Legal Face Off: Is China Making a Big Mistake in the South China Sea?
The Hague hearing on jurisdiction and admissibility of the South China Sea arbitration case has come to an end on July 13 after a weeklong process without China’s participation. The hearing has become a heated headline for medias, governments, and scholars for the past week. Questions include whether the Arbitral Tribunal will issue a decision on the jurisdiction and admissibility on July 13, who the decision might favor, to what extend the Tribunal may render its jurisdiction, if there is any, the reaction of China and the Philippines might be, and what might be the take-away for countries who sent observers to the hearing, including Malaysia, Indonesia, Vietnam, Thailand, and Japan.
China’s Ministry of Foreign Affairs spokeswoman has reiterated China’s position of “no accepting and no participating” in The Hague process, and accused as usual the Philippines’ of violating its commitment through the 2002 Declaration on Conduct (DoC) to solve the dispute through negotiations. Most traditional Chinese media stories repeated Chinese government’ position through various forms of interviews. Social media such as Weibo and Wechat invited discussions and debates among young people whose interests range widely from symbolic nationalism to geopolitics and security. Scholars of international law support China’s position by elaborating on the December 7, 2014 Position Paper of the Government of the People’s Republic of China on the Matter of Jurisdiction in the South China Sea Arbitration, arguing that the Tribunal manifestly has no jurisdiction.

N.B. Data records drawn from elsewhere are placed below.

-- ==== Sys2Proof/Certificates/Slice0/Obligations.lean ====
section
/-! DEFINITION. The statements for the provers, in the order of OBLIGATIONS.json. A statement of a command's effect
concludes with the whole next state, so it says what the command leaves unchanged too. -/

open Sys2Proof Sys2Proof.Machine

/-! ### The step and its invariants -/

/-- A step executes the command at the front of the queue on the state with the queue's rest; with no command waiting
the block idles (log entry 1). -/
def Obligations.StepRunsTheFrontCommand : Prop :=
  (∀ (c : Instr) (rest : List Instr) (s : State),
      step { s with pending := c :: rest } = exec c { s with pending := rest }) ∧
    ∀ s : State, s.pending = [] → step s = .next s

/-- Every command answers a next state in every state, and leaves the queue of commands alone. -/
def Obligations.EveryCommandGivesANextState : Prop :=
  ∀ (c : Instr) (s : State), ∃ t, exec c s = .next t ∧ t.pending = s.pending

/-- The state after reset is sound. -/
def Obligations.ResetIsSound : Prop := State.reset.sound

/-- Every step keeps the soundness of the state: the canonical form of the array, the directory's order, the bounds of
the link and of the notice unit, the transaction context's discipline, and the notice queue empty while RESET_N is low and in
the hold of a cold restart. -/
def Obligations.StepKeepsSoundness : Prop := ∀ s t : State, s.sound → step s = .next t → t.sound

/-- The array's cells change at the completion of a program or an erase and at a cold restart cause alone. -/
def Obligations.OnlyCompletionsAndColdCausesChangeCells : Prop :=
  ∀ (c : Instr) (s t : State), exec c s = .next t →
    (∀ o, c ≠ .programComplete o) → (∀ o, c ≠ .eraseComplete o) → c ≠ .brownout → c ≠ .powerOn →
    t.array.cells = s.array.cells

/-- The values the restart rules give every block. That the cause is a power-on, the levels of the pins and the blank array
are the model's choice (log entry 6), and so is the empty queue of commands (log entry 1). -/
def Obligations.ResetHoldsTheRestartValues : Prop :=
  let s := State.reset
  s.pending = [] ∧ s.restarting = none ∧ s.store = .mounting ∧ s.directory = [] ∧ s.carry = [] ∧
    (s.txn.state = .none ∧ s.txn.number = none ∧ s.txn.idleRunning = false ∧ s.txn.staging = []) ∧
    (s.link.rx = .hunt ∧ s.link.received = [] ∧ s.link.byteGapRunning = false ∧ s.link.held = none ∧
      s.link.discarded = 0 ∧ s.link.handlerReply = none ∧ s.link.queue = [] ∧ s.link.replay = [] ∧ s.link.transmit = [] ∧
      s.link.cutOff = false ∧ s.link.waiters = []) ∧
    (s.executor.executing = none ∧ s.executor.reply = none ∧ s.executor.blobRead = none ∧ s.executor.commit = none ∧
      s.executor.increment = none ∧ s.executor.format = none) ∧
    (s.array.inFlight = none ∧ s.array.faulted = [] ∧ s.array.executorRequest = none ∧
      s.array.compactionRequest = none ∧ s.array.mountRequest = some .read) ∧
    (s.compaction.phase = .idle ∧ s.compaction.victim = none ∧ s.compaction.survey = [] ∧ s.compaction.walk = none ∧
      s.compaction.victimCounts = [] ∧ s.compaction.folded = [] ∧ s.compaction.drops = [] ∧ s.compaction.spend = 0 ∧
      s.compaction.failures = 0 ∧ s.compaction.runVictims = 0 ∧ s.compaction.runReclaimed = 0 ∧
      s.compaction.hostDemand = 0 ∧ s.compaction.automaticDemand = false ∧ s.compaction.action = .none ∧
      s.compaction.run = none ∧ s.compaction.surveyed = [] ∧ s.compaction.stopping = false) ∧
    (s.mount = some
      { closing := none, readIndex := 0, pageWords := [], scans := [], result := none, toErase := [], retried := false,
        eraseCount := 0, erasedCount := 0, retiredCount := 0 }) ∧
    (s.notices.queue = [] ∧ s.notices.outgoing = [] ∧ s.notices.deferred = false ∧ s.notices.nextNumber = 1 ∧
      s.notices.startAcknowledged = false ∧ s.notices.earlierCauses = [] ∧ s.notices.currentCause = .powerOn) ∧
    (s.supply.state = .normal ∧ s.supply.cautionRunning = false ∧ s.supply.recoveryRunning = false)

/-! ### Formats -/

/-- The validity of header cells: code and check field, the number of a valid header alone, the blank cell, and the
header codes that start no entry. -/
def Obligations.HeaderCellValidity : Prop :=
  (∀ (w : CellWord) (n : Nat), wearCount w = some n ↔
      cellByte w 0 = 0xE1 ∧ w.extractLsb' 0 16 = headerCheck w ∧ n = cellField w 4 4) ∧
    (∀ (w : CellWord) (n : Nat), openSequence w = some n ↔
      cellByte w 0 = 0xE2 ∧ w.extractLsb' 0 16 = headerCheck w ∧ n = cellField w 4 4) ∧
    ((List.range 16).map (cellByte blankCell) = List.replicate 16 0 ∧ headerCheck blankCell ≠ 0 ∧
      wearCount blankCell = none ∧ openSequence blankCell = none ∧ ∀ rest, judgeEntry (blankCell :: rest) = none) ∧
    ∀ (w : CellWord) (rest : List CellWord), cellByte w 0 = 0xE1 ∨ cellByte w 0 = 0xE2 → judgeEntry (w :: rest) = none

/-- Every entry the device composes is judged valid where it stands whole, with every field as written, every header cell
reads back its number, and the data of a BLOB reads back from the cells after its first, byte for byte. -/
def Obligations.WhatIsWrittenIsJudgedValid : Prop :=
  (∀ n : Nat, n < 2 ^ 32 → wearCount (wearHeader n) = some n ∧ openSequence (openHeader n) = some n) ∧
  (∀ (flags : Byte) (ident txn gen : Nat) (data : List Byte) (rest : List CellWord),
      1 ≤ ident → ident ≤ 4094 → txn < 2 ^ 32 → 1 ≤ gen → gen < 2 ^ 32 → data.length ≤ 240 →
      judgeEntry (entryWords (.blob flags ident txn gen data.length) data ++ rest)
        = some (.blob flags ident txn gen data.length)) ∧
    (∀ (flags : Byte) (ident txn gen value : Nat) (rest : List CellWord),
      1 ≤ ident → ident ≤ 4094 → txn < 2 ^ 32 → 1 ≤ gen → gen < 2 ^ 32 → value < 2 ^ 32 →
      judgeEntry (entryWords (.tallyBase flags ident txn gen value) [] ++ rest)
        = some (.tallyBase flags ident txn gen value)) ∧
    (∀ (flags : Byte) (ident txn gen : Nat) (rest : List CellWord),
      1 ≤ ident → ident ≤ 4094 → txn < 2 ^ 32 → 1 ≤ gen → gen < 2 ^ 32 →
      judgeEntry (entryWords (.tombstone flags ident txn gen) [] ++ rest) = some (.tombstone flags ident txn gen)) ∧
    (∀ (ordinal ident delta gen : Nat) (rest : List CellWord),
      1 ≤ ordinal → ordinal ≤ 32 → 1 ≤ ident → ident ≤ 4094 → 1 ≤ delta → delta < 2 ^ 16 → 1 ≤ gen → gen < 2 ^ 32 →
      judgeEntry (entryWords (.bump ordinal ident delta gen) [] ++ rest) = some (.bump ordinal ident delta gen)) ∧
    (∀ (txn count : Nat) (rest : List CellWord), txn < 2 ^ 32 → count < 256 →
      judgeEntry (entryWords (.marker txn count) [] ++ rest) = some (.marker txn count)) ∧
    (∀ (victim sequence : Nat) (rest : List CellWord), victim ≤ 31 → sequence < 2 ^ 32 →
      judgeEntry (entryWords (.release victim sequence) [] ++ rest) = some (.release victim sequence)) ∧
    (∀ rest : List CellWord, judgeEntry (entryWords .formatMark [] ++ rest) = some .formatMark) ∧
    ∀ (flags : Byte) (ident txn gen : Nat) (data : List Byte), data.length ≤ 240 →
      (entryWords (.blob flags ident txn gen data.length) data).length = 1 + (data.length + 15) / 16 ∧
        (((entryWords (.blob flags ident txn gen data.length) data).drop 1).flatMap cellBytes).take data.length = data

/-! ### The receiver -/

/-- The characters of a good frame, received in HUNT, are the request they carry (log entry 2), by the request codes of 11.2,
spelled here; a good frame of no known kind is answered UNKNOWN_KIND by the handler. -/
def Obligations.FrameCharactersActAsTheRequest : Prop :=
  ([RequestKind.status, .abandon, .ackNotice, .pollNotice, .restart].map requestCode = [0x01, 0x02, 0x03, 0x04, 0x05] ∧
    [RequestKind.read, .list, .wear, .getReport].map requestCode = [0x10, 0x11, 0x12, 0x13] ∧
    [RequestKind.beginTxn, .stageWrite, .stageDelete, .stageTally, .commit, .increment, .compact, .format].map requestCode
      = [0x20, 0x21, 0x22, 0x23, 0x24, 0x25, 0x26, 0x27]) ∧
  ∀ (tag : Byte) (payload : List Byte) (s : State),
    payload.length ≤ 253 → s.link.rx = .hunt → s.link.received = [] → s.link.byteGapRunning = false →
    let received (kind : Byte) : Host.Outcome State Fault Refusal :=
      let body : List Byte := BitVec.ofNat 8 (payload.length + 2) :: kind :: tag :: payload
      execAll ((0xB7 :: body ++ checkBytes (checkValue body)).map (fun b => Instr.receiveCharacter b true)) s
    (∀ kind : RequestKind, received (requestCode kind) = exec (commandOf kind tag payload) s) ∧
    ∀ kind : Byte, (∀ k, requestCode k ≠ kind) → s.takesNow → s.nothingToTake →
      received kind = .next (s.handlerAnswered { kind := kind + 0x80, tag, payload := [0x03] })

/-- A character by the state that receives it. A bad stop bit and the expiry of the byte-gap timer discard the frame in
progress, and the count saturates. That the expiry of a stopped timer does nothing is the model's choice (log entry 4). -/
def Obligations.CharacterByReceiverState : Prop :=
  ∀ (v len : Byte) (body : List Byte) (s : State), s.restarting = none → s.supply.resetNHigh = true →
    let hunted : Link := { s.link with rx := .hunt, received := [], byteGapRunning := false }
    let discarded : State := { s with link := { hunted with discarded := min (s.link.discarded + 1) 65535 } }
    let kept (rx : RxState) : State :=
      { s with link := { s.link with rx, received := s.link.received ++ [v], byteGapRunning := true } }
    (s.link.rx ≠ .hunt → exec (.receiveCharacter v false) s = .next discarded) ∧
    (s.link.rx = .hunt → exec (.receiveCharacter v false) s = .next s) ∧
    (s.link.byteGapRunning = true → exec .byteGapTimerExpiry s = .next discarded) ∧
    (s.link.byteGapRunning = false → exec .byteGapTimerExpiry s = .next s) ∧
    (s.link.rx = .hunt → v = 0xB7 → exec (.receiveCharacter v true) s
      = .next { s with link := { s.link with rx := .length, received := [], byteGapRunning := true } }) ∧
    (s.link.rx = .hunt → v ≠ 0xB7 → exec (.receiveCharacter v true) s = .next s) ∧
    (s.link.rx = .length → 2 ≤ v.toNat → exec (.receiveCharacter v true) s = .next (kept .body)) ∧
    (s.link.rx = .length → v.toNat < 2 → exec (.receiveCharacter v true) s = .next discarded) ∧
    (s.link.rx = .body → s.link.received = len :: body → body.length < len.toNat →
      exec (.receiveCharacter v true) s = .next (kept (if body.length + 1 = len.toNat then .check else .body))) ∧
    (s.link.rx = .check → s.link.received = len :: body → body.length = len.toNat →
      exec (.receiveCharacter v true) s = .next (kept .check)) ∧
    ∀ c : Byte, s.link.rx = .check → s.link.received = len :: body ++ [c] → body.length = len.toNat →
      (checkBytes (checkValue (len :: body)) ≠ [c, v] → exec (.receiveCharacter v true) s = .next discarded) ∧
      ∀ kind tag payload, checkBytes (checkValue (len :: body)) = [c, v] → body = requestCode kind :: tag :: payload →
        exec (.receiveCharacter v true) s = exec (commandOf kind tag payload) { s with link := hunted }

/-- While a frame of the handler waits for a place, a good frame is held, and a further one is an overrun. A free handler
takes the held frame as it would the request. That this is a command of its own is the model's choice (log entry 3), and so
is that the command does nothing with no frame held, or while the handler is busy (log entry 4). -/
def Obligations.OneFrameIsHeld : Prop :=
  ∀ (kind : RequestKind) (tag : Byte) (payload : List Byte) (s : State), s.restarting = none →
    let taken : State := { s with link := { s.link with held := none } }
    (s.supply.resetNHigh = true → s.link.handlerReply ≠ none → s.link.held = none → exec (commandOf kind tag payload) s
      = .next { s with link := { s.link with held := some { kind := requestCode kind, tag, payload } } }) ∧
    (s.supply.resetNHigh = true → s.link.handlerReply ≠ none → s.link.held ≠ none → exec (commandOf kind tag payload) s
      = .next { s with link := { s.link with discarded := min (s.link.discarded + 1) 65535 } }) ∧
    (s.supply.resetNHigh = true → s.link.handlerReply = none →
      s.link.held = some { kind := requestCode kind, tag, payload } →
      exec .heldFrameTaken s = exec (commandOf kind tag payload) taken) ∧
    (taken.answersNow → s.nothingToTake → s.link.held = some { kind := 0x05, tag, payload := [] } →
      exec .heldFrameTaken s = .next (taken.withFrame { kind := 0x85, tag, payload := [0x00] })) ∧
    (s.link.held = none ∨ s.link.handlerReply ≠ none → exec .heldFrameTaken s = .next s)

Despite the overwhelming support in China of its position, experts and the general public also have concerns. First, the case presented by the Philippines constitutes, at its core, a land territorial sovereignty dispute and the relevant maritime delimitation, which is excluded from the third party compulsory dispute settlement mechanism under UNCLOS, through China’s 2006 declaration. However, the way the Philippines presented its claim–it has cleverly attempted to de-link its claims from the terms of “territory,” “maritime delimitation,” and “historic title,” with the support of the experienced legal team from the United States–might have a substantial impact on the Arbitration Tribunal. China, may in turn, miss the chance to express its position in a professional legal way, as it did through the December 7, 2014 position paper. It is also questionable whether the messages that China intends to convey through amicus curiae (“friends of the court”) publications reach the five arbitrators and how much weight these may carry as effective “replies” to the Memorial of the Philippines.

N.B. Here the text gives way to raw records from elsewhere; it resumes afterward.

@[simp] theorem State.setPage_fields (s : State) (p : PageIx) (r : PageRec) :
    (s.setPage p r).pending = s.pending ∧
    (s.setPage p r).link = s.link ∧
    (s.setPage p r).executor = s.executor ∧
    (s.setPage p r).txn = s.txn ∧
    (s.setPage p r).directory = s.directory ∧
    (s.setPage p r).carry = s.carry ∧
    (s.setPage p r).compaction = s.compaction ∧
    (s.setPage p r).store = s.store ∧
    (s.setPage p r).mount = s.mount ∧
    (s.setPage p r).notices = s.notices ∧
    (s.setPage p r).supply = s.supply ∧
    (s.setPage p r).restarting = s.restarting ∧
    (s.setPage p r).freeIndex = s.freeIndex ∧
    (s.setPage p r).array.cells = s.array.cells ∧
    (s.setPage p r).array.appendPoint = s.array.appendPoint ∧
    (s.setPage p r).array.nextSequence = s.array.nextSequence ∧
    (s.setPage p r).array.faulted = s.array.faulted ∧
    (s.setPage p r).array.inFlight = s.array.inFlight ∧
    (s.setPage p r).array.executorRequest = s.array.executorRequest ∧
    (s.setPage p r).array.compactionRequest = s.array.compactionRequest ∧
    (s.setPage p r).array.mountRequest = s.array.mountRequest ∧
    (s.setPage p r).array.table = s.array.table.set p r := by
  and_intros <;> rfl

@[simp] theorem State.addLive_fields (s : State) (p : PageIx) (n : Nat) :
    (s.addLive p n).pending = s.pending ∧
    (s.addLive p n).link = s.link ∧
    (s.addLive p n).executor = s.executor ∧
    (s.addLive p n).txn = s.txn ∧
    (s.addLive p n).directory = s.directory ∧
    (s.addLive p n).carry = s.carry ∧
    (s.addLive p n).compaction = s.compaction ∧
    (s.addLive p n).store = s.store ∧
    (s.addLive p n).mount = s.mount ∧
    (s.addLive p n).notices = s.notices ∧
    (s.addLive p n).supply = s.supply ∧
    (s.addLive p n).restarting = s.restarting ∧
    (s.addLive p n).freeIndex = s.freeIndex ∧
    (s.addLive p n).array.cells = s.array.cells ∧
    (s.addLive p n).array.appendPoint = s.array.appendPoint ∧
    (s.addLive p n).array.nextSequence = s.array.nextSequence ∧
    (s.addLive p n).array.faulted = s.array.faulted ∧
    (s.addLive p n).array.inFlight = s.array.inFlight ∧
    (s.addLive p n).array.executorRequest = s.array.executorRequest ∧
    (s.addLive p n).array.compactionRequest = s.array.compactionRequest ∧
    (s.addLive p n).array.mountRequest = s.array.mountRequest := by
  and_intros <;> rfl

@[simp] theorem State.subLive_fields (s : State) (p : PageIx) (n : Nat) :
    (s.subLive p n).pending = s.pending ∧
    (s.subLive p n).link = s.link ∧
    (s.subLive p n).executor = s.executor ∧
    (s.subLive p n).txn = s.txn ∧
    (s.subLive p n).directory = s.directory ∧
    (s.subLive p n).carry = s.carry ∧
    (s.subLive p n).compaction = s.compaction ∧
    (s.subLive p n).store = s.store ∧
    (s.subLive p n).mount = s.mount ∧
    (s.subLive p n).notices = s.notices ∧
    (s.subLive p n).supply = s.supply ∧
    (s.subLive p n).restarting = s.restarting ∧
    (s.subLive p n).freeIndex = s.freeIndex ∧
    (s.subLive p n).array.cells = s.array.cells ∧
    (s.subLive p n).array.appendPoint = s.array.appendPoint ∧
    (s.subLive p n).array.nextSequence = s.array.nextSequence ∧
    (s.subLive p n).array.faulted = s.array.faulted ∧
    (s.subLive p n).array.inFlight = s.array.inFlight ∧
    (s.subLive p n).array.executorRequest = s.array.executorRequest ∧
    (s.subLive p n).array.compactionRequest = s.array.compactionRequest ∧
    (s.subLive p n).array.mountRequest = s.array.mountRequest := by
  and_intros <;> rfl

@[simp] theorem State.raiseUsed_fields (s : State) (p : PageIx) (n : Nat) :
    (s.raiseUsed p n).pending = s.pending ∧
    (s.raiseUsed p n).link = s.link ∧
    (s.raiseUsed p n).executor = s.executor ∧
    (s.raiseUsed p n).txn = s.txn ∧
    (s.raiseUsed p n).directory = s.directory ∧
    (s.raiseUsed p n).carry = s.carry ∧
    (s.raiseUsed p n).compaction = s.compaction ∧
    (s.raiseUsed p n).store = s.store ∧
    (s.raiseUsed p n).mount = s.mount ∧
    (s.raiseUsed p n).notices = s.notices ∧
    (s.raiseUsed p n).supply = s.supply ∧
    (s.raiseUsed p n).restarting = s.restarting ∧
    (s.raiseUsed p n).freeIndex = s.freeIndex ∧
    (s.raiseUsed p n).array.cells = s.array.cells ∧
    (s.raiseUsed p n).array.appendPoint = s.array.appendPoint ∧
    (s.raiseUsed p n).array.nextSequence = s.array.nextSequence ∧
    (s.raiseUsed p n).array.faulted = s.array.faulted ∧
    (s.raiseUsed p n).array.inFlight = s.array.inFlight ∧
    (s.raiseUsed p n).array.executorRequest = s.array.executorRequest ∧
    (s.raiseUsed p n).array.compactionRequest = s.array.compactionRequest ∧
    (s.raiseUsed p n).array.mountRequest = s.array.mountRequest := by
  and_intros <;> rfl

@[simp] theorem State.faultRun_fields (s : State) (r : Run) :
    (s.faultRun r).pending = s.pending ∧
    (s.faultRun r).link = s.link ∧
    (s.faultRun r).executor = s.executor ∧
    (s.faultRun r).txn = s.txn ∧
    (s.faultRun r).directory = s.directory ∧
    (s.faultRun r).carry = s.carry ∧
    (s.faultRun r).compaction = s.compaction ∧
    (s.faultRun r).store = s.store ∧
    (s.faultRun r).mount = s.mount ∧
    (s.faultRun r).notices = s.notices ∧
    (s.faultRun r).supply = s.supply ∧
    (s.faultRun r).restarting = s.restarting ∧
    (s.faultRun r).freeIndex = s.freeIndex ∧
    (s.faultRun r).array.cells = s.array.cells ∧
    (s.faultRun r).array.appendPoint = s.array.appendPoint ∧
    (s.faultRun r).array.nextSequence = s.array.nextSequence ∧
    (s.faultRun r).array.inFlight = s.array.inFlight ∧
    (s.faultRun r).array.executorRequest = s.array.executorRequest ∧
    (s.faultRun r).array.compactionRequest = s.array.compactionRequest ∧
    (s.faultRun r).array.mountRequest = s.array.mountRequest ∧
    (s.faultRun r).array.faulted = s.array.faulted ++ [{ page := r.page, first := r.first, count := r.words.length }] := by
  and_intros <;> rfl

In addition to the specifics of the legal debate, China’s international image is another key issue that is worrisome to many. The international media has been skewed in its writing about the escalation of the South China Sea disputes, and often depicts China’s growing assertiveness in pursing its maritime claims. China’s refusal to participate in the Arbitration is often cited by media as disrespecting the value of international law, despite Beijing’s efforts to convince itself and the world that the Tribunal does not have jurisdiction.
The interests shown in the hearing by other countries, including Malaysia, Indonesia, Vietnam, Thailand, and Japan also send signals to China as it considered possible future international litigation or arbitration of the complex territorial and maritime dispute in this region. The decision by the Tribunal, be it “no jurisdiction,” “partial jurisdiction,” or “full jurisdiction” on the Philippines’ claim, will allow other countries in the region to draw conclusions about the possibility of resorting to a third party forum for maritime dispute settlement. The position taken by China in this legal battle with the Philippines might not be a standard solution that works best for it if additional cases are brought in the future.

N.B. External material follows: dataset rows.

-- ==== Sys2Proof/Tests/Slice0.lean ====
section
/-! SUPPORT. The model's own tests: the well-formedness checks, worked examples of the spec as one step each on a small
state, and for every statement with hypotheses a state and operands that meet them (witness_<statement>). -/

namespace Sys2Proof.Tests

open Sys2Proof.Machine

/- One test after another: tests that wait for the kernel side by side would each hold a thread. -/
set_option Elab.async false

/-! ### Well-formedness -/

/-- 254 bytes, one more than a frame carries. -/
def tooLong : List Byte := List.replicate 254 0

theorem test_payload_too_long :
    (Instr.status 0 tooLong).wellFormed = false ∧ (Instr.abandon 0 tooLong).wellFormed = false ∧
    (Instr.ackNotice 0 tooLong).wellFormed = false ∧ (Instr.pollNotice 0 tooLong).wellFormed = false ∧
    (Instr.restart 0 tooLong).wellFormed = false ∧ (Instr.read 0 tooLong).wellFormed = false ∧
    (Instr.list 0 tooLong).wellFormed = false ∧ (Instr.wear 0 tooLong).wellFormed = false ∧
    (Instr.getReport 0 tooLong).wellFormed = false ∧ (Instr.beginTxn 0 tooLong).wellFormed = false ∧
    (Instr.stageWrite 0 tooLong).wellFormed = false ∧ (Instr.stageDelete 0 tooLong).wellFormed = false ∧
    (Instr.stageTally 0 tooLong).wellFormed = false ∧ (Instr.commit 0 tooLong).wellFormed = false ∧
    (Instr.increment 0 tooLong).wellFormed = false ∧ (Instr.compact 0 tooLong).wellFormed = false ∧
    (Instr.format 0 tooLong).wellFormed = false := by decide +kernel

theorem test_payload_longest : (Instr.stageWrite 0 (List.replicate 253 0)).wellFormed = true := by decide +kernel

theorem test_too_many_indeterminate_cells : (Instr.readComplete (List.replicate 17 0)).wellFormed = false ∧
    (Instr.readComplete (List.replicate 16 0)).wellFormed = true := by decide

/-! ### Formats -/

theorem test_check_value : checkValue [0x31, 0x32, 0x33, 0x34, 0x35, 0x36, 0x37, 0x38, 0x39] = 0x29B1 := by
  decide +kernel

theorem test_wear_header_bytes : (cellBytes (wearHeader 0x01020304)).take 14
    = [0xE1, 0, 0, 0, 0x01, 0x02, 0x03, 0x04, 0, 0, 0, 0, 0, 0] := by decide +kernel

theorem test_bump_bytes : ((entryWords (.bump 2 0x0123 0x0405 7) []).flatMap cellBytes).take 14
    = [0x04, 2, 0x01, 0x23, 0x04, 0x05, 0, 0, 0, 0, 0, 7, 0, 1] := by decide +kernel

theorem test_word_spells_no_command : decodeTableWord 16 0x20 = none := by decide

/-! ### A small store -/

def erased (count : Nat) : PageRec := { state := .erased, eraseCount := count, sequence := none, used := 2, live := 0 }

/-- Page 0 OPEN at append point 2, page 1 SEALED with the four records' entries, page 31 RETIRED, the rest ERASED. -/
def table : Vector PageRec 32 :=
  (((Vector.replicate 32 (erased 28)).set 0
    { state := .opened, eraseCount := 30, sequence := some 2, used := 2, live := 0 }).set 1
    { state := .sealed, eraseCount := 31, sequence := some 1, used := 60, live := 19 }).set 31
    { state := .retired, eraseCount := 40, sequence := none, used := 2, live := 0 }

/-- The directory of the staging example, with locations on page 1. -/
def directory : List DirEntry :=
  [{ ident := 4, gen := 3, loc := { page := 1, cell := 2 }, stale := 0, body := .blob 12 },
   { ident := 12, gen := 2, loc := { page := 1, cell := 4 }, stale := 0, body := .tally 100 [] },
   { ident := 37, gen := 3, loc := { page := 1, cell := 6 }, stale := 1, body := .tombstone },
   { ident := 90, gen := 6, loc := { page := 1, cell := 7 }, stale := 2, body := .blob 200 }]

The Statement on the South China Sea issued by the Taiwan authority on July 7, 2015, is a timely response to the hearing at The Hague. In addition to reiterating the ROC’s position on its sovereignty claim over the four archipelago groups in the South China Sea, the statement focuses mainly on the legal nature of Taiping Island (Itu Aba), the biggest naturally formed feature in the Spratlys. Taiwan holds that Taiping Island indisputably qualifies as an “island” according to Article 121 of the United Nations Convention on the Law of the Sea (UNCLOS), and can sustain human habitation and economic life of its own. Taipei’s statement that “[a]ny claims by other countries which aim to deny this fact will not impair the legal status of Taiping Island (Itu Aba) and its maritime rights based on UNCLOS,” is obviously a firm response to the claims by the Philippines’ legal team that deems Ita Aba a “rock.” Though there has been no official comment from Beijing on Taipei’s statement, which implies that the two governments across the strait share the same claim in the South China Sea, the declaration has defused China’s concerns that the Taiwan government might change its position on the South China Sea due to pressures from the United States. Interestingly, the Taipei’s statement did not mention the U-shaped Line, which is also a major part of the Philippines’ case. Whether this is a signal that the Taiwan government may abandon this line or deliberately overlook it remains a question, and one that will be especially salient following the “presidential campaign” in Taiwan in 2016.